**About this exercise**
All lines from the first line of the material up to and including the line with "next state. -/" must be copied exactly, and no others.
=== Records for the task ===
-- ==== Sys2Proof/Tests/Slice0.lean ====
section
/-!
SUPPORT. Tests with expected results from spec/95_test_vectors.md and the rules, and one witness for the hypotheses of each
obligation that has some.
-/

namespace Sys2Proof.Tests

open Sys2Proof Sys2Proof.Machine

/-! ### Helpers -/

/-- A field of the next state. -/
def after {α : Type} (o : Host.Outcome State Fault Refusal) (f : State → α) : Option α :=
  match o with
  | .next t => some (f t)
  | .fault _ => none
  | .refused _ => none

/-- The bus is enabled and nothing runs. -/
def idle : State := { State.reset with pe := true }

/-- The command `i` runs, in its phase `ph`. -/
def running (i : Instr) (ph : Phase) : State := { idle with busy := true, cur := some i, ph := ph }

/-- The same on an enabled console. -/
def writing (i : Instr) (ph : Phase) : State := { running i ph with uEn := true, brr := some 0x45#16 }

/-- The INIT words of 95_test_vectors.md 6 (test values). -/
def initTest : InitWords := { rst := 0x8000#16, rangeReg := 0x00#6, range := 0x0010#16, adc := 0xFB68#16, shuntCal := 0x1000#16 }

/-- The default configuration with the INIT words. -/
def configTest : Config := { Config.default with init := some initTest }

/-- The code of the fault recorded. -/
def code (s : State) : Option FaultCode := s.fault.map FaultRecord.code

/-! ### Well-formedness: an ill-formed term for each check is refused (R86, R89, R132) -/

theorem test_wf_write_zero_bytes : (Instr.i2cWrite 0x40#7 0#2).wf = false := by decide
theorem test_wf_read_zero_bytes : (Instr.i2cRead 0x40#7 0#2).wf = false := by decide
theorem test_wf_zero_divisor : (Instr.uartInit 0#16).wf = false := by decide
theorem test_wf_good :
    (Instr.i2cWrite 0x7F#7 3#2).wf = true ∧ (Instr.i2cRead 0x00#7 1#2).wf = true ∧ (Instr.uartInit 1#16).wf = true := by
  decide
theorem test_config_default : Config.default.wf = true := by decide
theorem test_config_signed_16_bits :
    { Config.default with desc := [⟨0x06#6, .w16, true, 1, 0⟩] }.wf = false := by decide
theorem test_config_scale_bounds :
    { Config.default with desc := [⟨0x06#6, .w16, false, 0, 0⟩] }.wf = false
    ∧ { Config.default with desc := [⟨0x06#6, .w16, false, 4294967296, 0⟩] }.wf = false
    ∧ { Config.default with desc := [⟨0x06#6, .w16, false, 1, 32⟩] }.wf = false
    ∧ { Config.default with desc := [⟨0x3F#6, .w24, true, 4294967295, 31⟩] }.wf = true := by decide
theorem test_config_address_twice :
    { Config.default with desc := [⟨0x06#6, .w16, false, 1, 0⟩, ⟨0x06#6, .w24, true, 1, 0⟩] }.wf = false := by decide
theorem test_config_refused :
    step { idle with config := { Config.default with desc := [⟨0x06#6, .w16, true, 1, 0⟩] } }
      = .refused .illFormedConfig := rfl

/-! ### Decoding: words written out from R82 and R90, one per constructor, and 95_test_vectors.md 2 -/

theorem test_decode_i2cWrite : decode 0b00000001000000000000001101000000#32 = .ok (.i2cWrite 0x40#7 3#2) := by decide
theorem test_decode_i2cRead : decode 0b00000010000000000000000111111111#32 = .error .reservedBit
    ∧ decode 0b00000010000000000000000101111111#32 = .ok (.i2cRead 0x7F#7 1#2) := by decide
theorem test_decode_decodeReg : decode 0b00010000000000000000000100000111#32 = .ok (.decodeReg 0x07#6 true)
    ∧ decode 0b00010000000000000000000000111111#32 = .ok (.decodeReg 0x3F#6 false) := by decide
theorem test_decode_scale : decode 0b00010001000000000000000000000111#32 = .ok (.scale 0x07#6) := by decide
theorem test_decode_mkstr : decode 0b00010010000000000000000000000000#32 = .ok .mkstr := by decide
theorem test_decode_sensorInit : decode 0b00100000000000000000000000000000#32 = .ok .sensorInit := by decide
theorem test_decode_readMfrId : decode 0b00100001000000000000000000000000#32 = .ok .readMfrId := by decide
theorem test_decode_readDeviceId : decode 0b00100010000000000000000000000000#32 = .ok .readDeviceId := by decide
theorem test_decode_readCurrent : decode 0b00100011000000000000000000000000#32 = .ok .readCurrent := by decide
theorem test_decode_readVoltage : decode 0b00100100000000000000000000000000#32 = .ok .readVoltage := by decide
theorem test_decode_readTemperature : decode 0b00100101000000000000000000000000#32 = .ok .readTemperature := by decide
theorem test_decode_readPower : decode 0b00100110000000000000000000000000#32 = .ok .readPower := by decide
theorem test_decode_readEnergy : decode 0b00100111000000000000000000000000#32 = .ok .readEnergy := by decide
theorem test_decode_readCharge : decode 0b00101000000000000000000000000000#32 = .ok .readCharge := by decide
theorem test_decode_uartInit : decode 0b00110000000000000000000001000101#32 = .ok (.uartInit 0x0045#16)
    ∧ decode 0b00110000000000001111111111111111#32 = .ok (.uartInit 0xFFFF#16) := by decide
theorem test_decode_uartStart : decode 0b00110001000000000000000000000000#32 = .ok .uartStart := by decide
theorem test_decode_uartStop : decode 0b00110010000000000000000000000000#32 = .ok .uartStop := by decide
theorem test_decode_writeText : decode 0b00110011000000000000000000010000#32 = .ok (.writeText (.tmem 0x10#8))
    ∧ decode 0b00110011100000000000000000000000#32 = .ok (.writeText .str) := by decide
theorem test_decode_writeU8 : decode 0b00110100000000000000000011111111#32 = .ok (.writeU8 (.imm 255#8))
    ∧ decode 0b00110100100000000000000000000000#32 = .ok (.writeU8 .res) := by decide
theorem test_decode_writeU16 : decode 0b00110101000000001111111111111111#32 = .ok (.writeU16 (.imm 65535#16))
    ∧ decode 0b00110101100000000000000000000000#32 = .ok (.writeU16 .res) := by decide
theorem test_decode_unassigned : decode 0x00000000#32 = .error .unknownOpcode
    ∧ decode 0x29000000#32 = .error .unknownOpcode ∧ decode 0xFF000000#32 = .error .unknownOpcode := by decide
theorem test_decode_reserved : decode 0x010003C0#32 = .error .reservedBit ∧ decode 0x01010140#32 = .error .reservedBit
    ∧ decode 0x10000207#32 = .error .reservedBit ∧ decode 0x10000047#32 = .error .reservedBit
    ∧ decode 0x11000107#32 = .error .reservedBit ∧ decode 0x12000001#32 = .error .reservedBit
    ∧ decode 0x30010001#32 = .error .reservedBit ∧ decode 0x33000100#32 = .error .reservedBit
    ∧ decode 0x34000100#32 = .error .reservedBit ∧ decode 0x35010000#32 = .error .reservedBit
    ∧ decode 0x35C00000#32 = .error .reservedBit := by decide
theorem test_decode_operands : decode 0x01000040#32 = .error .zeroByteCount ∧ decode 0x30000000#32 = .error .zeroDivisor
    ∧ decode 0x33800001#32 = .error .sourceWithImmediate ∧ decode 0x34800009#32 = .error .sourceWithImmediate := by decide
theorem test_encode : encode (.i2cRead 0x40#7 2#2) = 0x02000240#32 ∧ encode (.decodeReg 0x07#6 true) = 0x10000107#32
    ∧ encode (.writeU16 .res) = 0x35800000#32 := by decide
theorem test_asm : (Instr.decodeReg 0x07#6 true).asm = "DECODE 7, SC" ∧ (Instr.writeText .str).asm = "WRITE_TEXT STR" := by
  decide
theorem test_decodeTableWord : decodeTableWord 32 0x31000000 = some .uartStart ∧ decodeTableWord 32 0 = none := by decide

/-! ### One step of each command, from 95_test_vectors.md 4 to 7 -/

/-- 4.1, step 3: the last byte goes to I2C_TXD and W2 follows. -/
theorem test_i2cWrite_last_byte :
    after (exec (.i2cWrite 0x40#7 1#2)
        { running (.i2cWrite 0x40#7 1#2) .w1 with pbuf := ⟨some 0x3E#8, none, none⟩, txrdy := true, nbytes := 1#2 })
      (fun t => (t.txd, t.txrdy, t.ph)) = some (some 0x3E#8, false, .w2) := by decide

/-- 4.3: PBUF[1] invalid, I2C_WRITE 0x40, 2. -/
theorem test_i2cWrite_invalid_byte :
    after (exec (.i2cWrite 0x40#7 2#2)
        { running (.i2cWrite 0x40#7 2#2) .w0 with pbuf := ⟨some 0x00#8, none, none⟩ })
      (fun t => (code t, t.start)) = some (some (.uninitRead (.pbuf 1)), false) := by decide

/-- 4.3: PBUF = [0x11, 0x22, 0x33], I2C_READ 0x40, 1 with the draw 0xAB leaves [0xAB, 0x22, 0x33]. -/
theorem test_i2cRead_keeps_other_bytes :
    after (exec (.i2cRead 0x40#7 1#2)
        { running (.i2cRead 0x40#7 1#2) .rd1 with
          pbuf := ⟨some 0x11#8, some 0x22#8, some 0x33#8⟩, rxrdy := true, rxd := 0xAB#8 })
      (fun t => (t.pbuf, t.rxrdy, t.ph)) = some (⟨some 0xAB#8, some 0x22#8, some 0x33#8⟩, false, .rd2) := by decide

/-- 4.3: PE = 0, I2C_READ 0x40, 2. -/
theorem test_i2cRead_bus_not_enabled :
    after (exec (.i2cRead 0x40#7 2#2) { running (.i2cRead 0x40#7 2#2) .rd0 with pe := false }) code
      = some (some .busNotEnabled) := by decide

/-- 5.4: PBUF = [0x85, 0xEE, 0x00], DECODE 0x07, SC. -/
theorem test_decodeReg_scaled :
    after (exec (.decodeReg 0x07#6 true)
        { running (.decodeReg 0x07#6 true) .only with pbuf := ⟨some 0x85#8, some 0xEE#8, some 0x00#8⟩ })
      (fun t => (t.res, t.busy)) = some (some 0xFFF172B5#32, false) := by decide

/-- 5.4: PBUF = [0x02, 0xA0, -], DECODE 0x07. -/
theorem test_decodeReg_needs_three_bytes :
    after (exec (.decodeReg 0x07#6 false)
        { running (.decodeReg 0x07#6 false) .only with pbuf := ⟨some 0x02#8, some 0xA0#8, none⟩ })
      (fun t => (code t, t.res, t.busy)) = some (some (.uninitRead (.pbuf 2)), none, true) := by decide

/-- 5.3: 0x7FFFFFFF gives the low 32 bits of 4095999998. -/
theorem test_scale_wraps :
    after (exec (.scale 0x07#6) { running (.scale 0x07#6) .only with res := some 0x7FFFFFFF#32 }) State.res
      = some (some 0xF423FFFE#32) := by decide

/-- 5.3: -1 gives -2. -/
theorem test_scale_rounds_down :
    after (exec (.scale 0x07#6) { running (.scale 0x07#6) .only with res := some 0xFFFFFFFF#32 }) State.res
      = some (some 0xFFFFFFFE#32) := by decide

/-- 5.4: PBUF = [0x54, 0x49, -], MKSTR. -/
theorem test_mkstr :
    after (exec .mkstr { running .mkstr .only with pbuf := ⟨some 0x54#8, some 0x49#8, none⟩ }) State.str
      = some (some ⟨0x54#8, 0x49#8, 0x00#8⟩) := by decide

/-- 6: the first write of SENSOR_INIT is 0x00, 0x80, 0x00 to the slave 0x40. -/
theorem test_sensorInit_first_write :
    after (exec .sensorInit { running .sensorInit .w0 with config := configTest })
      (fun t => (t.pbuf, t.sadd, t.nbytes)) = some (⟨some 0x00#8, some 0x80#8, some 0x00#8⟩, 0x40#7, 3#2) := by decide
===
**Task result**
-- ==== Sys2Proof/Tests/Slice0.lean ====
section
/-!
SUPPORT. Tests with expected results from spec/95_test_vectors.md and the rules, and one witness for the hypotheses of each
obligation that has some.
-/

namespace Sys2Proof.Tests

open Sys2Proof Sys2Proof.Machine

/-! ### Helpers -/

/-- A field of the next state. -/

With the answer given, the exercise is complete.